(Data for processing Opens)

-- ==== Sys2Proof/Tests/Slice0.lean ====
section
/-! SUPPORT. Tests. Expected values come from spec/95_test_vectors.md and from the encoding tables of
spec/30_encoding.md; each test names its vector. -/

namespace Sys2Proof.Tests

open Sys2Proof.Machine

/-! ### Well-formedness: an ill-formed term for each check -/

/-- The fields of 0x8B123456 (V-DEC, row 3). -/
def fields : InstrFields := ⟨0x11, 3, 0x056, 6, 0x56, 0x1234, 0x234, 0x56, 0x123456⟩

theorem test_wf_fields : WellFormed (.instr fields) = true := by decide
theorem test_wf_name : WellFormed (.instr { fields with name := 0x057 }) = false := by decide
theorem test_wf_argindex : WellFormed (.instr { fields with argindex := 5 }) = false := by decide
theorem test_wf_freevarindex : WellFormed (.instr { fields with freevarindex := 0x57 }) = false := by decide
theorem test_wf_litpattern : WellFormed (.instr { fields with litpattern := 0x1235 }) = false := by decide
theorem test_wf_conitable : WellFormed (.instr { fields with conitable := 0x235 }) = false := by decide
theorem test_wf_nInstrs : WellFormed (.instr { fields with nInstrs := 0x55 }) = false := by decide
theorem test_wf_conflict_of_one :
    WellFormed (.xInc .loc (.fn .and) .hold (.hold false) (.conflict 4)) = false ∧
    WellFormed (.xInc .loc (.fn .and) .hold (.hold false) (.conflict 0)) = false := by decide
theorem test_wf_conflict_of_two :
    WellFormed (.xInc .loc (.fn .and) .hold (.hold false) (.conflict 5)) = true := by decide

/-! ### Words written out from the encoding tables: every constructor is read from one.
The bits are s_wc s_wv s_clr s_dec, ret_ld alu2ret, arg_sw arg_we, aluop, dsrc_sel, xload xsrc (R114). -/

/-- V-DEC: instruction words. -/
theorem test_words_instr :
    decodeTableWord 32 0xFFFFFFFF = some (.instr ⟨0x1F, 7, 0x3FF, 7, 0xFF, 0xFFFF, 0x3FF, 0xFF, 0xFFFFFF⟩) ∧
    decodeTableWord 32 0x8B123456 = some (.instr fields) ∧
    decodeTableWord 32 0x5ACF00FF = some (.instr ⟨0x0B, 2, 0x0FF, 7, 0xFF, 0xCF00, 0x300, 0xFF, 0xCF00FF⟩) ∧
    decodeTableWord 32 0x01000002 = some (.instr ⟨0, 1, 2, 2, 2, 0, 0, 2, 2⟩) := by decide

/-- V-DEC: info-table words. -/
theorem test_words_info :
    decodeAs AluMap.spec .info32 0xFFFFFFFF = .ok (.info ⟨7, 0x7F, 0x7F, 0x7FFF⟩) ∧
    decodeAs AluMap.spec .info32 0x40418123 = .ok (.info ⟨2, 1, 3, 0x0123⟩) ∧
    decodeAs AluMap.spec .info32 0x80000000 = .ok (.info ⟨4, 0, 0, 0⟩) := ⟨rfl, rfl, rfl⟩

/-- V-DEC: continuation words. -/
theorem test_words_cont :
    decodeAs AluMap.spec .cont32 0x000142A3 = .ok (.cont ⟨5, 0x2A, 3⟩) ∧
    decodeAs AluMap.spec .cont32 0x1FFFFFFF = .ok (.cont ⟨0x7FFF, 0x3FF, 0xF⟩) ∧
    decodeAs AluMap.spec .cont32 0x20000000 = .error .contHighBits ∧
    encodeCont ⟨0x1234, 0x155, 0xA⟩ = 0x048D155A ∧ encodeCont ⟨1, 0, 0⟩ = 0x00004000 := ⟨rfl, rfl, rfl, by decide, by decide⟩

theorem test_words_alu :
    Instr.aluAnd .inc .imm .hold .ldAlu .wv ∈ readings AluMap.spec 0b0100110000000000011100 ∧
    Instr.aluOr .inc .imm .hold .ldAlu .wv ∈ readings AluMap.spec 0b0100110000000001011100 ∧
    Instr.aluNot .inc .imm .hold .ldAlu .wv ∈ readings AluMap.spec 0b0100110000000010011100 ∧
    Instr.aluXor .inc .imm .hold .ldAlu .wv ∈ readings AluMap.spec 0b0100110000000011011100 ∧
    Instr.aluAdd .inc .imm .hold .ldAlu .wv ∈ readings AluMap.spec 0b0100110000000100011100 ∧
    Instr.aluSub .inc .imm .hold .ldAlu .wv ∈ readings AluMap.spec 0b0100110000000101011100 ∧
    Instr.aluEq .inc .imm .hold .ldAlu .wv ∈ readings AluMap.spec 0b0100110000000110011100 ∧
    Instr.aluNe .inc .imm .hold .ldAlu .wv ∈ readings AluMap.spec 0b0100110000000111011100 ∧
    Instr.aluLt .inc .imm .hold .ldAlu .wv ∈ readings AluMap.spec 0b0100110000001000011100 ∧
    Instr.aluLe .inc .imm .hold .ldAlu .wv ∈ readings AluMap.spec 0b0100110000001001011100 ∧
    Instr.aluGt .inc .imm .hold .ldAlu .wv ∈ readings AluMap.spec 0b0100110000001010011100 ∧
    Instr.aluGe .inc .imm .hold .ldAlu .wv ∈ readings AluMap.spec 0b0100110000001011011100 := by decide

theorem test_words_alu_reserved :
    Instr.aluRsv0C0F 2 .inc .imm .hold .ldAlu .wv ∈ readings AluMap.spec 0b0100110000001110011100 ∧
    Instr.aluRsv101F 0 .inc .imm .hold .ldAlu .wv ∈ readings AluMap.spec 0b0100110000010000011100 ∧
    Instr.aluRsv203F 31 .inc .imm .hold .ldAlu .wv ∈ readings AluMap.spec 0b0100110000111111011100 ∧
    Instr.aluRsv407F 1 .inc .imm .hold .ldAlu .wv ∈ readings AluMap.spec 0b0100110001000001011100 ∧
    Instr.aluRsv80FF 127 .inc .imm .hold .ldAlu .wv ∈ readings AluMap.spec 0b0100110011111111011100 := by decide

theorem test_words_dsrc :
    Instr.dsrcLoc .lit (.fn .sub) .we .ldDv .hold ∈ readings AluMap.spec 0b0000100100000101000101 ∧
    Instr.dsrcArg .lit (.fn .sub) .we .ldDv .hold ∈ readings AluMap.spec 0b0000100100000101001101 ∧
    Instr.dsrcHeap .lit (.fn .sub) .we .ldDv .hold ∈ readings AluMap.spec 0b0000100100000101010101 ∧
    Instr.dsrcImm .lit (.fn .sub) .we .ldDv .hold ∈ readings AluMap.spec 0b0000100100000101011101 ∧
    Instr.dsrcRet .lit (.fn .sub) .we .ldDv .hold ∈ readings AluMap.spec 0b0000100100000101100101 ∧
    Instr.dsrcNid .lit (.fn .sub) .we .ldDv .hold ∈ readings AluMap.spec 0b0000100100000101101101 ∧
    Instr.dsrcRsv67 0 .lit (.fn .sub) .we .ldDv .hold ∈ readings AluMap.spec 0b0000100100000101110101 ∧
    Instr.dsrcRsv67 1 .lit (.fn .sub) .we .ldDv .hold ∈ readings AluMap.spec 0b0000100100000101111101 := by decide

theorem test_words_x :
    Instr.xHold 2 .nid (.fn .ge) .sw (.hold true) .clr ∈ readings AluMap.spec 0b0010011000001011101010 ∧
    Instr.xInc .nid (.fn .ge) .sw (.hold true) .clr ∈ readings AluMap.spec 0b0010011000001011101100 ∧
    Instr.xLit .nid (.fn .ge) .sw (.hold true) .clr ∈ readings AluMap.spec 0b0010011000001011101101 ∧
    Instr.xItab .nid (.fn .ge) .sw (.hold true) .clr ∈ readings AluMap.spec 0b0010011000001011101110 ∧
    Instr.xCont .nid (.fn .ge) .sw (.hold true) .clr ∈ readings AluMap.spec 0b0010011000001011101111 := by decide

theorem test_words_arg :
    Instr.argWe .itab .heap (.fn .eq) (.hold false) .dec ∈ readings AluMap.spec 0b0001000100000110010110 ∧
    Instr.argSw .itab .heap (.fn .eq) (.hold false) .dec ∈ readings AluMap.spec 0b0001001000000110010110 ∧
    Instr.argWeSw .itab .heap (.fn .eq) (.hold false) .dec ∈ readings AluMap.spec 0b0001001100000110010110 ∧
    Instr.argHold .itab .heap (.fn .eq) (.hold false) .dec ∈ readings AluMap.spec 0b0001000000000110010110 := by decide

theorem test_words_ret :
    Instr.retLdDv .cont .ret (.fn .not) .weSw .wc ∈ readings AluMap.spec 0b1000101100000010100111 ∧
    Instr.retLdAlu .cont .ret (.fn .not) .weSw .wc ∈ readings AluMap.spec 0b1000111100000010100111 ∧
    Instr.retHold true .cont .ret (.fn .not) .weSw .wc ∈ readings AluMap.spec 0b1000011100000010100111 ∧
    Instr.retHold false .cont .ret (.fn .not) .weSw .wc ∈ readings AluMap.spec 0b1000001100000010100111 := by decide

theorem test_words_stk :
    Instr.stkHold (.hold 0) .arg (.fn .or) .we .ldDv ∈ readings AluMap.spec 0b0000100100000001001000 ∧
    Instr.stkWv (.hold 0) .arg (.fn .or) .we .ldDv ∈ readings AluMap.spec 0b0100100100000001001000 ∧
    Instr.stkWc (.hold 0) .arg (.fn .or) .we .ldDv ∈ readings AluMap.spec 0b1000100100000001001000 ∧
    Instr.stkDec (.hold 0) .arg (.fn .or) .we .ldDv ∈ readings AluMap.spec 0b0001100100000001001000 ∧
    Instr.stkClr (.hold 0) .arg (.fn .or) .we .ldDv ∈ readings AluMap.spec 0b0010100100000001001000 := by decide

theorem test_words_idle :
    Instr.idle 3 (.rsv 1) (.rsv0C0F 0) ∈ readings AluMap.spec 0b0000000000001100111011 := by decide

/-- A vector of two stack controls is read by every unit but the stack (R228), and bits above 21 are refused. -/
theorem test_words_refused :
    (readings AluMap.spec 0x140000).length = 5 ∧
    decodeAs AluMap.spec .ctrl22 0x400000 = .error .controlHighBits := ⟨by decide, rfl⟩

/-- The control vectors of programs P1-P4 and the idioms of R118. -/
theorem test_idiom_vectors :
    idiomNext.toWord AluMap.spec = 0x000004 ∧ idiomJump.toWord AluMap.spec = 0x000005 ∧
    idiomEnter.toWord AluMap.spec = 0x000006 ∧ (idiomPushV .ret).toWord AluMap.spec = 0x100020 ∧
    idiomPushK.toWord AluMap.spec = 0x200000 ∧ idiomPop.toWord AluMap.spec = 0x040000 ∧
    idiomReturn.toWord AluMap.spec = 0x040007 ∧ (idiomArg .imm).toWord AluMap.spec = 0x004018 ∧
    idiomCallSw.toWord AluMap.spec = 0x008000 ∧ (idiomLdRet .arg).toWord AluMap.spec = 0x020008 ∧
    (idiomOp .sub).toWord AluMap.spec = 0x030140 := by decide

/-! ### One cycle (95_test_vectors.md L2) -/

/-- The outcome of one cycle of `s` under the inputs `inp`. -/
def cyc (s : State) (inp : CycleIn) : Host.Outcome State Fault Refusal := step { s with stim := [inp] }

/-- The control vector `cv` with every data input 0. -/
def vec (cv : BitVec 22) : CycleIn := CycleIn.ofVector cv

/-- The outcome is a next state of which `p` holds. -/
def ends (o : Host.Outcome State Fault Refusal) (p : State → Bool) : Bool :=
  match o with
  | .next t => p t
  | _ => false

/-- The code of the fault an outcome is, 0 if it is none. -/
def code (o : Host.Outcome State Fault Refusal) : Nat :=
  match o with
  | .fault f => faultCode f
  | _ => 0

/-- The reset state with the word `w` at address `a` of the instruction memory. -/
def prog (a : Nat) (w : Word) : State := { State.reset with imem := [(a, w)] }

/-- A bank whose first two slots hold `a` and `b`, and no other is written. -/
def two (a b : Word) : Bank := (Bank.reset.set 0 ⟨a, true⟩).set 1 ⟨b, true⟩

/-- The reset state with A = `a` and B = `b` bound. -/
def operands (a b : Word) : State := { State.reset with bank1 := two a b }

/-- The reset state with the stack slot `n` on top, holding `w` with tag `t`. -/
def top (n : SAddr) (w : Word) (t : SlotTag) : State := { State.reset with sp := n, stk := [(n.toNat, ⟨w, t⟩)] }

theorem test_M1_loc : ends (cyc .reset { vec 0x020000 with localsOut := 0x89ABCDEF }) (·.ret == 0x89ABCDEF) = true := by decide
theorem test_M2_heap : ends (cyc .reset { vec 0x020010 with heapOut := 0xDEADBEEF }) (·.ret == 0xDEADBEEF) = true := by decide
theorem test_M3_imm : ends (cyc (prog 0 0xFFFFFFFF) (vec 0x020018)) (·.ret == 0x00FFFFFF) = true := by decide
theorem test_M4_ret : ends (cyc { State.reset with ret := 99 } (vec 0x020020)) (·.ret == 99) = true := by decide
theorem test_M5_nid : ends (cyc .reset { vec 0x020028 with newId := 0x2AB }) (·.ret == 0x2AB) = true := by decide
theorem test_M6_M7_reserved :
    ends (cyc { State.reset with ret := 99 } (vec 0x020030)) (·.ret == 0) = true ∧
    ends (cyc { State.reset with ret := 99 } { vec 0x020038 with localsOut := 5 }) (·.ret == 0) = true := by decide
theorem test_M8_arg_unwritten : code (cyc .reset (vec 0x020008)) = 5 := by decide
theorem test_M9_arg_unused : ends (cyc .reset (vec 0x000008)) (· == State.reset) = true := by decide
theorem test_M10_arg :
    ends (cyc { prog 0 0x01000002 with bstate := true, bank0 := Bank.reset.set 2 ⟨0x55, true⟩ } (vec 0x020008))
      (·.ret == 0x55) = true := by decide

theorem test_X1_X2_inc :
    ends (cyc { State.reset with exptr := 5 } (vec 0x4)) (·.exptr == 6) = true ∧
    ends (cyc { State.reset with exptr := 0x7FFF } (vec 0x4)) (·.exptr == 0) = true := by decide
theorem test_X3_lit :
    ends (cyc { prog 0x1234 0xFFFFFFAB with exptr := 0x1234 } (vec 0x5)) (·.exptr == 0x00AB) = true := by decide
theorem test_X4_hold : ends (cyc { State.reset with exptr := 5 } (vec 0x1)) (·.exptr == 5) = true := by decide
theorem test_X5_itab :
    ends (cyc { State.reset with itab := [(5, 0xFFFFFFFF)] } { vec 0x6 with heapOut := 0xFFFFFC05 })
      (·.exptr == 0x7FFF) = true := by decide
theorem test_X6_cont :
    ends (cyc (top 1 0x048D155A .cont) (vec 0x7)) (fun t => t.exptr == 0x1234 && t.sp == 1) = true := by decide
theorem test_X7_return :
    ends (cyc (top 1 0x000142A3 .cont) (vec 0x40007)) (fun t => t.exptr == 5 && t.sp == 0) = true := by decide
theorem test_X8_X9_value_as_continuation :
    code (cyc (top 1 0x000142A3 .value) (vec 0x7)) = 6 ∧
    ends (cyc { top 1 0x000142A3 .value with cfg := { defaultParams with strictContTag := false } } (vec 0x7))
      (·.exptr == 5) = true := by decide
theorem test_X10_X11_unwritten_top :
    code (cyc .reset (vec 0x7)) = 5 ∧ ends (cyc .reset (vec 0x3)) (· == State.reset) = true := by decide
theorem test_X12_fetch : fetchFields { prog 3 0x8B123456 with exptr := 3 } = fields := by decide

theorem test_S1_push_value :
    ends (cyc .reset { vec 0x100028 with newId := 0x3FF })
      (fun t => t.sp == 1 && t.stk == [(1, ⟨0x3FF, .value⟩)]) = true := by decide
theorem test_S2_push_continuation :
    ends (cyc { State.reset with exptr := 0x1234, sp := 2 } { vec 0x200000 with curClosure := 0x155, nLocals := 0xA })
      (fun t => t.sp == 3 && t.stk == [(3, ⟨0x048D155A, .cont⟩)]) = true := by decide
theorem test_S3_S4_decrement :
    ends (cyc (top 2 7 .value) (vec 0x040000)) (fun t => t.sp == 1 && t.stk == [(2, ⟨7, .value⟩)]) = true ∧
    code (cyc .reset (vec 0x040000)) = 3 := by decide
theorem test_S5_S6_S7_clear :
    ends (cyc { State.reset with sp := 3 } { vec 0x080000 with nLocals := 3 }) (·.sp == 0) = true ∧
    ends (cyc { State.reset with sp := 3 } { vec 0x080000 with nLocals := 0 }) (·.sp == 3) = true ∧
    code (cyc { State.reset with sp := 2 } { vec 0x080000 with nLocals := 3 }) = 3 := by decide
theorem test_S8_last_slot :
    ends (cyc { prog 0 0x03FFFFFF with sp := 0x7FFE } (vec 0x100018))
      (fun t => t.sp == 0x7FFF && t.stk == [(0x7FFF, ⟨0x00FFFFFF, .value⟩)]) = true := by decide
theorem test_S9_S10_overflow :
    code (cyc { State.reset with sp := 0x7FFF } (vec 0x100000)) = 2 ∧
    code (cyc { State.reset with sp := 0x7FFF } (vec 0x200000)) = 2 := by decide
theorem test_S11_S12_conflict :
    code (cyc { State.reset with sp := 1 } (vec 0x140000)) = 1 ∧ code (cyc .reset (vec 0x300000)) = 1 := by decide
theorem test_S13_return_with_push :
    ends (cyc { top 1 0x00004000 .cont with imem := [(0, 7)] } (vec 0x10001F))
      (fun t => t.exptr == 1 && t.sp == 2 && t.stk == [(1, ⟨0x4000, .cont⟩), (2, ⟨7, .value⟩)]) = true := by decide
theorem test_S14_stale_overwritten :
    ends (cyc { top 2 0x22 .value with sp := 1, imem := [(0, 0x03000009)] } (vec 0x100018))
      (fun t => t.sp == 2 && t.stk == [(2, ⟨9, .value⟩)]) = true := by decide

(Data for processing Closes)

Problem to solve: Word for word, restate the lines above from the line containing "Instr.stkWv (.hold 0)" through the line containing "(idiomOp .sub).toWord AluMap.spec", with both included and nothing else.

Response for this exercise:
    Instr.stkWv (.hold 0) .arg (.fn .or) .we .ldDv ∈ readings AluMap.spec 0b0100100100000001001000 ∧
    Instr.stkWc (.hold 0) .arg (.fn .or) .we .ldDv ∈ readings AluMap.spec 0b1000100100000001001000 ∧
    Instr.stkDec (.hold 0) .arg (.fn .or) .we .ldDv ∈ readings AluMap.spec 0b0001100100000001001000 ∧
    Instr.stkClr (.hold 0) .arg (.fn .or) .we .ldDv ∈ readings AluMap.spec 0b0010100100000001001000 := by decide

theorem test_words_idle :
    Instr.idle 3 (.rsv 1) (.rsv0C0F 0) ∈ readings AluMap.spec 0b0000000000001100111011 := by decide

/-- A vector of two stack controls is read by every unit but the stack (R228), and bits above 21 are refused. -/
theorem test_words_refused :
    (readings AluMap.spec 0x140000).length = 5 ∧
    decodeAs AluMap.spec .ctrl22 0x400000 = .error .controlHighBits := ⟨by decide, rfl⟩

/-- The control vectors of programs P1-P4 and the idioms of R118. -/
theorem test_idiom_vectors :
    idiomNext.toWord AluMap.spec = 0x000004 ∧ idiomJump.toWord AluMap.spec = 0x000005 ∧
    idiomEnter.toWord AluMap.spec = 0x000006 ∧ (idiomPushV .ret).toWord AluMap.spec = 0x100020 ∧
    idiomPushK.toWord AluMap.spec = 0x200000 ∧ idiomPop.toWord AluMap.spec = 0x040000 ∧
    idiomReturn.toWord AluMap.spec = 0x040007 ∧ (idiomArg .imm).toWord AluMap.spec = 0x004018 ∧
    idiomCallSw.toWord AluMap.spec = 0x008000 ∧ (idiomLdRet .arg).toWord AluMap.spec = 0x020008 ∧
    (idiomOp .sub).toWord AluMap.spec = 0x030140 := by decide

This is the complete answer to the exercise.